Problem description >> From the records below, please return each line that holds the word "targetsAll".

[Collected data]
★ ★ ★

theorem lanesMask_lane : ∀ (ls : List (Nat × Bool)) (j : Nat) (hj : j < ls.length), (lanesMask ls).testBit j = ls[j].2
  | l :: ls, 0, _ => by cases hl : l.2 <;> simp [lanesMask, boolNat, hl, Nat.testBit_zero]
  | l :: ls, j + 1, hj => by
    have hdiv : lanesMask (l :: ls) / 2 = lanesMask ls := by
      rw [lanesMask]
      have := boolNat_lt l.2
      omega
    rw [Nat.testBit_succ, hdiv, lanesMask_lane ls j (by simpa using hj), List.getElem_cons_succ]

theorem extractLsb'_ofNat_toNat {n k w : Nat} (h : k + w ≤ n) (x : Nat) :
    ((BitVec.ofNat n x).extractLsb' k w).toNat = x / 2 ^ k % 2 ^ w := by
  obtain ⟨m, rfl⟩ := Nat.exists_eq_add_of_le (Nat.le_of_add_right_le h)
  rw [BitVec.extractLsb'_toNat, Nat.shiftRight_eq_div_pow, BitVec.toNat_ofNat, pow_add, Nat.mod_mul_right_div_self,
    Nat.mod_mod_of_dvd _ (pow_dvd_pow 2 (by omega))]

theorem vElt_mkVReg (f : Nat → Nat × Bool) {j : Nat} (hj : j < 16) : vElt (mkVReg f) 32 j = (f j).1 % 2 ^ 32 := by
  rw [vElt, mkVReg, extractLsb'_ofNat_toNat (by omega), lanesVal_lane _ j (by simpa using hj)]
  simp

theorem vBad_mkVReg (f : Nat → Nat × Bool) {j : Nat} (hj : j < 16) : vBad (mkVReg f) j = (f j).2 := by
  simp only [vBad, mkVReg, BitVec.getLsbD_ofNat, hj, decide_true, Bool.true_and]
  rw [lanesMask_lane _ j (by simpa using hj)]
  simp

theorem lane_eq (v : VReg) (j : Nat) : v.lane j = (vElt v 32 j, vBad v j) := by
  have hbad : v.bad j = vBad v j := by
    rw [VReg.bad, bit, vBad, BitVec.getLsbD, Nat.testBit_eq_decide_div_mod_eq]
    rfl
  rw [VReg.lane, hbad, VReg.elt, vElt, BitVec.extractLsb'_toNat, Nat.shiftRight_eq_div_pow]

theorem spoilLanes_failed {v : VReg} {lanes : BitVec 16} {j : Nat} (hj : j < 16) (hl : lanes.getLsbD j = true) :
    poisonedLane (spoilLanes v lanes) j 7 := by
  rw [poisonedLane, spoilLanes, vElt_mkVReg _ hj, vBad_mkVReg _ hj, hl, if_pos rfl]
  exact ⟨rfl, rfl⟩

theorem spoilLanes_sound {v : VReg} {lanes : BitVec 16} {j : Nat} (hj : j < 16) (hl : lanes.getLsbD j = false) :
    sameLane (spoilLanes v lanes) v j := by
  rw [sameLane, spoilLanes, vElt_mkVReg _ hj, vBad_mkVReg _ hj, hl, if_neg Bool.false_ne_true, lane_eq]
  exact ⟨Nat.mod_eq_of_lt (v.val.extractLsb' (32 * j) 32).isLt, rfl⟩
theorem secondMismatch_lanes {s : State} {i : Instr} {f : Faulty} {d : VIx} (hre : s.cur.recheck = .fails f) (hafp : s.cur.afp = false)
    (hrun : s.cur.run = .rotation) (hi : givesVec d i) :
    ∃ u v e q, exec i s.secondRun = .next u ∧ machineCheck s v e ∧ s.checked i = .next v ∧ v.mem = s.mem ∧ v.cur = u.cur.wv d q ∧
      ∀ j, j < 16 → (f.lanes.getLsbD j = true → poisonedLane q j 7) ∧ (f.lanes.getLsbD j = false → sameLane q (u.cur.rv d) j) := by
  obtain ⟨honly, hg, hb, hv⟩ := givesVec_results hi
  obtain ⟨r, hr⟩ := exec_givesVec hi s.secondRun
  obtain ⟨u, v, e, hexec, hu, hcheck, hchecked, hmem, hcur⟩ := honly.commits hre hafp hr
    (by rw [Thread.wv_run, secondRun_cur, hrun]) (by rw [Thread.wv_retired, secondRun_cur])
  refine ⟨u, v, e, spoilLanes (u.cur.rv d) f.lanes, hexec, hcheck, hchecked, hmem, ?_, fun j hj => ⟨spoilLanes_failed hj, spoilLanes_sound hj⟩⟩
  rw [hcur, spoiled_resultV hg hb hv, hu]
end Sys2Proof.Machine

namespace Sys2Proof.Machine
open Sys2Proof.Claims

/-! ## The checks of an access to a tile's scratchpad (R155, R156) -/

theorem gaOff_gaSpad (t : Nat) {k : Nat} (hk : k < 2 ^ 19) : gaOff (gaSpad t k) = k := by
  simp only [gaOff, bits, gaSpad, tileY, tileX]
  omega

section
variable {t k : Nat} (ht : t < 4096) (hk : k < 2 ^ 19)
include ht hk

theorem gaLocal_gaSpad : gaLocal (gaSpad t k) = true := by
  simp only [gaLocal, bit, gaSpad, tileY, tileX, beq_iff_eq]
  omega

theorem gaSpace_gaSpad : gaSpace (gaSpad t k) = 0 := by
  simp only [gaSpace, bits, gaSpad, tileY, tileX]
  omega

theorem gaTile_gaSpad : gaTile (gaSpad t k) = t := by
  simp only [gaTile, bits, gaSpad, tileY, tileX]
  omega

theorem homeOf_gaSpad (p row : Nat) : homeOf p row (gaSpad t k) = (.tile t, none) := by
  rw [homeOf, gaLocal_gaSpad ht hk, gaSpace_gaSpad ht hk, gaTile_gaSpad ht hk]
  rfl

theorem ownGa_gaSpad (s : State) : s.ownGa (gaSpad t k) = decide (t = s.curTile) := by
  rw [State.ownGa, homeOf_gaSpad ht hk]
  by_cases h : t = s.curTile <;> simp [h]

theorem hbmGa_gaSpad (s : State) : s.hbmGa (gaSpad t k) = false := by
  rw [State.hbmGa, gaSpace_gaSpad ht hk]
  rfl
end

/-- gA grants an access of n bytes to the bytes from offset k of tile t. -/
structure Reaches (s : State) (a : GIx) (need t k n : Nat) (disp : Int) : Prop where
  cap : (s.cur.rd a).tag = .cap
  tile : (s.cur.rd a).namesTile s.pkg t = true
  grants : (s.cur.rd a).grants need = true
  plain : field (s.cur.rd a) 19 13 = 0
  lower : (baseLen (s.cur.rd a)).1 ≤ k
  upper : k + n ≤ (baseLen (s.cur.rd a)).1 + (baseLen (s.cur.rd a)).2
  within : k + n ≤ 2 ^ 19
  aligned : k % n = 0
  cursor : names s a disp k

section
variable {s : State} {a : GIx} {need t k n : Nat} {disp : Int}

theorem Reaches.tile_lt (h : Reaches s a need t k n disp) : t < 4096 := by
  have htile := h.tile
  simp only [GReg.namesTile, Bool.and_eq_true, beq_iff_eq, gaTile, bits] at htile
  omega

theorem Reaches.kind (h : Reaches s a need t k n disp) : (s.cur.rd a).kind = .tile := by
  have htile := h.tile
  simp only [GReg.namesTile, Bool.and_eq_true, beq_iff_eq] at htile
  exact htile.1.1

theorem Reaches.reach (h : Reaches s a need t k n disp) (hn : 0 < n) : (s.cur.rd a).reach s.pkg disp n = .ok (gaSpad t k) :=
  reach_of_names h.tile h.plain h.lower h.upper h.within hn h.cursor

/-- The checks find the target of such an access. -/
theorem Reaches.checks (h : Reaches s a need t k n disp) (hn : n ∣ 2 ^ 32) {sp : Spaces} (hsp : sp.scratch = true) :
    s.checks [addrOpnd s.cur a need sp n disp] none = .ok [[({ off := disp, size := n }, gaSpad t k)]] := by
  have hpos : 0 < n := Nat.pos_of_dvd_of_pos hn (by norm_num)
  have halign : gaSpad t k % 2 ^ 44 % n = 0 := by
    have h44 : n ∣ 2 ^ 44 := hn.trans (pow_dvd_pow 2 (by norm_num))
    obtain ⟨c, hc⟩ := hn
    rw [Nat.mod_mod_of_dvd _ h44, gaSpad, show 2 ^ 63 + tileY t * 2 ^ 38 + tileX t * 2 ^ 32 + k =
      k + n * (c * (2 ^ 31 + tileY t * 2 ^ 6 + tileX t)) by rw [← mul_assoc, ← hc]; ring, Nat.add_mul_mod_self_left, h.aligned]
  have htag : tagFault [addrOpnd s.cur a need sp n disp] = none := by
    simp [tagFault, addrOpnd, GReg.isPoison, GReg.isCap, h.cap]
  have hspace : (addrOpnd s.cur a need sp n disp).spaceOk s.pkg = true := by
    simp only [Opnd.spaceOk, addrOpnd, h.kind, hsp]
  have htargets : targetsAll s.pkg [addrOpnd s.cur a need sp n disp] = .ok [[({ off := disp, size := n }, gaSpad t k, false)]] := by
    simp only [targetsAll, Opnd.targets, addrOpnd, h.reach hpos, halign, Nat.zero_mod, bne_self_eq_false]
  have hgrants : ((addrOpnd s.cur a need sp n disp).reg.grants (addrOpnd s.cur a need sp n disp).need) = true := h.grants
  have hkind : ((addrOpnd s.cur a need sp n disp).reg.kind == .mmio) = false := by
    rw [show (addrOpnd s.cur a need sp n disp).reg.kind = _ from h.kind]; rfl
  simp [State.checks, htag, hspace, htargets, hgrants, hkind, misaligned]
end
end Sys2Proof.Machine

★ ★ ★

Finished task >>
  have htargets : targetsAll s.pkg [addrOpnd s.cur a need sp n disp] = .ok [[({ off := disp, size := n }, gaSpad t k, false)]] := by
    simp only [targetsAll, Opnd.targets, addrOpnd, h.reach hpos, halign, Nat.zero_mod, bne_self_eq_false]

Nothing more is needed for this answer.